§ SUPPLIED DATA
↓

@[simp] theorem calAbandon_regs (s : State) (k : Nat) : (s.calAbandon k).regs = s.regs := by unfold calAbandon; split <;> rfl
@[simp] theorem calAbandon_shadow (s : State) (k : Nat) : (s.calAbandon k).shadow = s.shadow := by unfold calAbandon; split <;> rfl
@[simp] theorem calAbandon_wbuf (s : State) (k : Nat) : (s.calAbandon k).wbuf = s.wbuf := by unfold calAbandon; split <;> rfl
@[simp] theorem calAbandon_sram (s : State) (k : Nat) : (s.calAbandon k).sram = s.sram := by unfold calAbandon; split <;> rfl
@[simp] theorem calAbandon_dram (s : State) (k : Nat) : (s.calAbandon k).dram = s.dram := by unfold calAbandon; split <;> rfl
@[simp] theorem calAbandon_flash (s : State) (k : Nat) : (s.calAbandon k).flash = s.flash := by unfold calAbandon; split <;> rfl
@[simp] theorem calAbandon_sys (s : State) (k : Nat) : (s.calAbandon k).sys = s.sys := by unfold calAbandon; split <;> rfl
@[simp] theorem calAbandon_syn (s : State) (k : Nat) : (s.calAbandon k).syn = s.syn := by unfold calAbandon; split <;> rfl
@[simp] theorem calAbandon_tbu (s : State) (k : Nat) : (s.calAbandon k).tbu = s.tbu := by unfold calAbandon; split <;> rfl
@[simp] theorem calAbandon_tdc (s : State) (k : Nat) : (s.calAbandon k).tdc = s.tdc := by unfold calAbandon; split <;> rfl
@[simp] theorem calAbandon_ports (s : State) (k : Nat) : (s.calAbandon k).ports = s.ports := by unfold calAbandon; split <;> rfl
@[simp] theorem calAbandon_rmd (s : State) (k : Nat) : (s.calAbandon k).rmd = s.rmd := by unfold calAbandon; split <;> rfl
@[simp] theorem calAbandon_rrx (s : State) (k : Nat) : (s.calAbandon k).rrx = s.rrx := by unfold calAbandon; split <;> rfl
@[simp] theorem calAbandon_rsf (s : State) (k : Nat) : (s.calAbandon k).rsf = s.rsf := by unfold calAbandon; split <;> rfl
@[simp] theorem calAbandon_memc (s : State) (k : Nat) : (s.calAbandon k).memc = s.memc := by unfold calAbandon; split <;> rfl
@[simp] theorem calAbandon_zon (s : State) (k : Nat) : (s.calAbandon k).zon = s.zon := by unfold calAbandon; split <;> rfl
@[simp] theorem calAbandon_eve (s : State) (k : Nat) : (s.calAbandon k).eve = s.eve := by unfold calAbandon; split <;> rfl
@[simp] theorem calAbandon_vdc (s : State) (k : Nat) : (s.calAbandon k).vdc = s.vdc := by unfold calAbandon; split <;> rfl
@[simp] theorem calAbandon_cmp (s : State) (k : Nat) : (s.calAbandon k).cmp = s.cmp := by unfold calAbandon; split <;> rfl
@[simp] theorem calAbandon_sco (s : State) (k : Nat) : (s.calAbandon k).sco = s.sco := by unfold calAbandon; split <;> rfl
@[simp] theorem calAbandon_vdcIn (s : State) (k : Nat) : (s.calAbandon k).vdcIn = s.vdcIn := by unfold calAbandon; split <;> rfl
@[simp] theorem calAbandon_cmpIn (s : State) (k : Nat) : (s.calAbandon k).cmpIn = s.cmpIn := by unfold calAbandon; split <;> rfl
@[simp] theorem calAbandon_cmd (s : State) (k : Nat) : (s.calAbandon k).cmd = s.cmd := by unfold calAbandon; split <;> rfl
@[simp] theorem calAbandon_hodQueue (s : State) (k : Nat) : (s.calAbandon k).hodQueue = s.hodQueue := by unfold calAbandon; split <;> rfl
@[simp] theorem calAbandon_hodHeld (s : State) (k : Nat) : (s.calAbandon k).hodHeld = s.hodHeld := by unfold calAbandon; split <;> rfl
@[simp] theorem calAbandon_streams (s : State) (k : Nat) : (s.calAbandon k).streams = s.streams := by unfold calAbandon; split <;> rfl
@[simp] theorem calAbandon_hif (s : State) (k : Nat) : (s.calAbandon k).hif = s.hif := by unfold calAbandon; split <;> rfl
@[simp] theorem calAbandon_acq (s : State) (k : Nat) : (s.calAbandon k).acq = s.acq := by unfold calAbandon; split <;> rfl
@[simp] theorem calAbandon_ary (s : State) (k : Nat) : (s.calAbandon k).ary = s.ary := by unfold calAbandon; split <;> rfl
@[simp] theorem calAbandon_fresh (s : State) (k : Nat) : (s.calAbandon k).fresh = s.fresh := by unfold calAbandon; split <;> rfl
@[simp] theorem calAbandon_out (s : State) (k : Nat) : (s.calAbandon k).out = s.out := by unfold calAbandon; split <;> rfl
@[simp] theorem calAbandon_pending (s : State) (k : Nat) : (s.calAbandon k).pending = s.pending := by unfold calAbandon; split <;> rfl
@[simp] theorem calAbandon_rd (s : State) (k : Nat) (f : Field) : (s.calAbandon k).rd f = s.rd f := rd_of_regs (calAbandon_regs s k) f
@[simp] theorem calAbandon_on (s : State) (k : Nat) (f : Field) : (s.calAbandon k).on f = s.on f := on_of_regs (calAbandon_regs s k) f
@[simp] theorem calAbandon_bit (s : State) (k : Nat) (f : Field) (i : Nat) : (s.calAbandon k).bit f i = s.bit f i := bit_of_regs (calAbandon_regs s k) f i

@[simp] theorem calAbandonAll_regs (s : State) : (s.calAbandonAll ).regs = s.regs := by
  unfold calAbandonAll; split
  · split
    · simp
    · rfl
  · rfl
@[simp] theorem calAbandonAll_shadow (s : State) : (s.calAbandonAll ).shadow = s.shadow := by
  unfold calAbandonAll; split
  · split
    · simp
    · rfl
  · rfl
@[simp] theorem calAbandonAll_wbuf (s : State) : (s.calAbandonAll ).wbuf = s.wbuf := by
  unfold calAbandonAll; split
  · split
    · simp
    · rfl
  · rfl
@[simp] theorem calAbandonAll_sram (s : State) : (s.calAbandonAll ).sram = s.sram := by
  unfold calAbandonAll; split
  · split
    · simp
    · rfl
  · rfl
@[simp] theorem calAbandonAll_dram (s : State) : (s.calAbandonAll ).dram = s.dram := by
  unfold calAbandonAll; split
  · split
    · simp
    · rfl
  · rfl
@[simp] theorem calAbandonAll_flash (s : State) : (s.calAbandonAll ).flash = s.flash := by
  unfold calAbandonAll; split
  · split
    · simp
    · rfl
  · rfl
@[simp] theorem calAbandonAll_sys (s : State) : (s.calAbandonAll ).sys = s.sys := by
  unfold calAbandonAll; split
  · split
    · simp
    · rfl
  · rfl
@[simp] theorem calAbandonAll_syn (s : State) : (s.calAbandonAll ).syn = s.syn := by
  unfold calAbandonAll; split
  · split
    · simp
    · rfl
  · rfl
@[simp] theorem calAbandonAll_tbu (s : State) : (s.calAbandonAll ).tbu = s.tbu := by
  unfold calAbandonAll; split
  · split
    · simp
    · rfl
  · rfl
@[simp] theorem calAbandonAll_tdc (s : State) : (s.calAbandonAll ).tdc = s.tdc := by
  unfold calAbandonAll; split
  · split
    · simp
    · rfl
  · rfl
@[simp] theorem calAbandonAll_ports (s : State) : (s.calAbandonAll ).ports = s.ports := by
  unfold calAbandonAll; split
  · split
    · simp
    · rfl
  · rfl
@[simp] theorem calAbandonAll_rmd (s : State) : (s.calAbandonAll ).rmd = s.rmd := by
  unfold calAbandonAll; split
  · split
    · simp
    · rfl
  · rfl
@[simp] theorem calAbandonAll_rrx (s : State) : (s.calAbandonAll ).rrx = s.rrx := by
  unfold calAbandonAll; split
  · split
    · simp
    · rfl
  · rfl
@[simp] theorem calAbandonAll_rsf (s : State) : (s.calAbandonAll ).rsf = s.rsf := by
  unfold calAbandonAll; split
  · split
    · simp
    · rfl
  · rfl
@[simp] theorem calAbandonAll_memc (s : State) : (s.calAbandonAll ).memc = s.memc := by
  unfold calAbandonAll; split
  · split
    · simp
    · rfl
  · rfl
@[simp] theorem calAbandonAll_zon (s : State) : (s.calAbandonAll ).zon = s.zon := by
  unfold calAbandonAll; split
  · split
    · simp
    · rfl
  · rfl
@[simp] theorem calAbandonAll_eve (s : State) : (s.calAbandonAll ).eve = s.eve := by
  unfold calAbandonAll; split
  · split
    · simp
    · rfl
  · rfl
@[simp] theorem calAbandonAll_vdc (s : State) : (s.calAbandonAll ).vdc = s.vdc := by
  unfold calAbandonAll; split
  · split
    · simp
    · rfl
  · rfl
@[simp] theorem calAbandonAll_cmp (s : State) : (s.calAbandonAll ).cmp = s.cmp := by
  unfold calAbandonAll; split
  · split
    · simp
    · rfl
  · rfl
@[simp] theorem calAbandonAll_sco (s : State) : (s.calAbandonAll ).sco = s.sco := by
  unfold calAbandonAll; split
  · split
    · simp
    · rfl
  · rfl
@[simp] theorem calAbandonAll_vdcIn (s : State) : (s.calAbandonAll ).vdcIn = s.vdcIn := by
  unfold calAbandonAll; split
  · split
    · simp
    · rfl
  · rfl
@[simp] theorem calAbandonAll_cmpIn (s : State) : (s.calAbandonAll ).cmpIn = s.cmpIn := by
  unfold calAbandonAll; split
  · split
    · simp
    · rfl
  · rfl
@[simp] theorem calAbandonAll_cmd (s : State) : (s.calAbandonAll ).cmd = s.cmd := by
  unfold calAbandonAll; split
  · split
    · simp
    · rfl
  · rfl
@[simp] theorem calAbandonAll_hodQueue (s : State) : (s.calAbandonAll ).hodQueue = s.hodQueue := by
  unfold calAbandonAll; split
  · split
    · simp
    · rfl
  · rfl
@[simp] theorem calAbandonAll_hodHeld (s : State) : (s.calAbandonAll ).hodHeld = s.hodHeld := by
  unfold calAbandonAll; split
  · split
    · simp
    · rfl
  · rfl
@[simp] theorem calAbandonAll_streams (s : State) : (s.calAbandonAll ).streams = s.streams := by
  unfold calAbandonAll; split
  · split
    · simp
    · rfl
  · rfl
@[simp] theorem calAbandonAll_hif (s : State) : (s.calAbandonAll ).hif = s.hif := by
  unfold calAbandonAll; split
  · split
    · simp
    · rfl
  · rfl
@[simp] theorem calAbandonAll_acq (s : State) : (s.calAbandonAll ).acq = s.acq := by
  unfold calAbandonAll; split
  · split
    · simp
    · rfl
  · rfl
@[simp] theorem calAbandonAll_ary (s : State) : (s.calAbandonAll ).ary = s.ary := by
  unfold calAbandonAll; split
  · split
    · simp
    · rfl
  · rfl
@[simp] theorem calAbandonAll_fresh (s : State) : (s.calAbandonAll ).fresh = s.fresh := by
  unfold calAbandonAll; split
  · split
    · simp
    · rfl
  · rfl
@[simp] theorem calAbandonAll_out (s : State) : (s.calAbandonAll ).out = s.out := by
  unfold calAbandonAll; split
  · split
    · simp
    · rfl
  · rfl
@[simp] theorem calAbandonAll_pending (s : State) : (s.calAbandonAll ).pending = s.pending := by
  unfold calAbandonAll; split
  · split
    · simp
    · rfl
  · rfl
@[simp] theorem calAbandonAll_rd (s : State)  (f : Field) : (s.calAbandonAll ).rd f = s.rd f := rd_of_regs (calAbandonAll_regs s ) f
@[simp] theorem calAbandonAll_on (s : State)  (f : Field) : (s.calAbandonAll ).on f = s.on f := on_of_regs (calAbandonAll_regs s ) f
@[simp] theorem calAbandonAll_bit (s : State)  (f : Field) (i : Nat) : (s.calAbandonAll ).bit f i = s.bit f i := bit_of_regs (calAbandonAll_regs s ) f i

↑

§ REQUIRED ACTION
Check every line above for the string "ports", and copy the ones that have it.

§ ANSWER SECTION
@[simp] theorem calAbandon_ports (s : State) (k : Nat) : (s.calAbandon k).ports = s.ports := by unfold calAbandon; split <;> rfl
@[simp] theorem calAbandonAll_ports (s : State) : (s.calAbandonAll ).ports = s.ports := by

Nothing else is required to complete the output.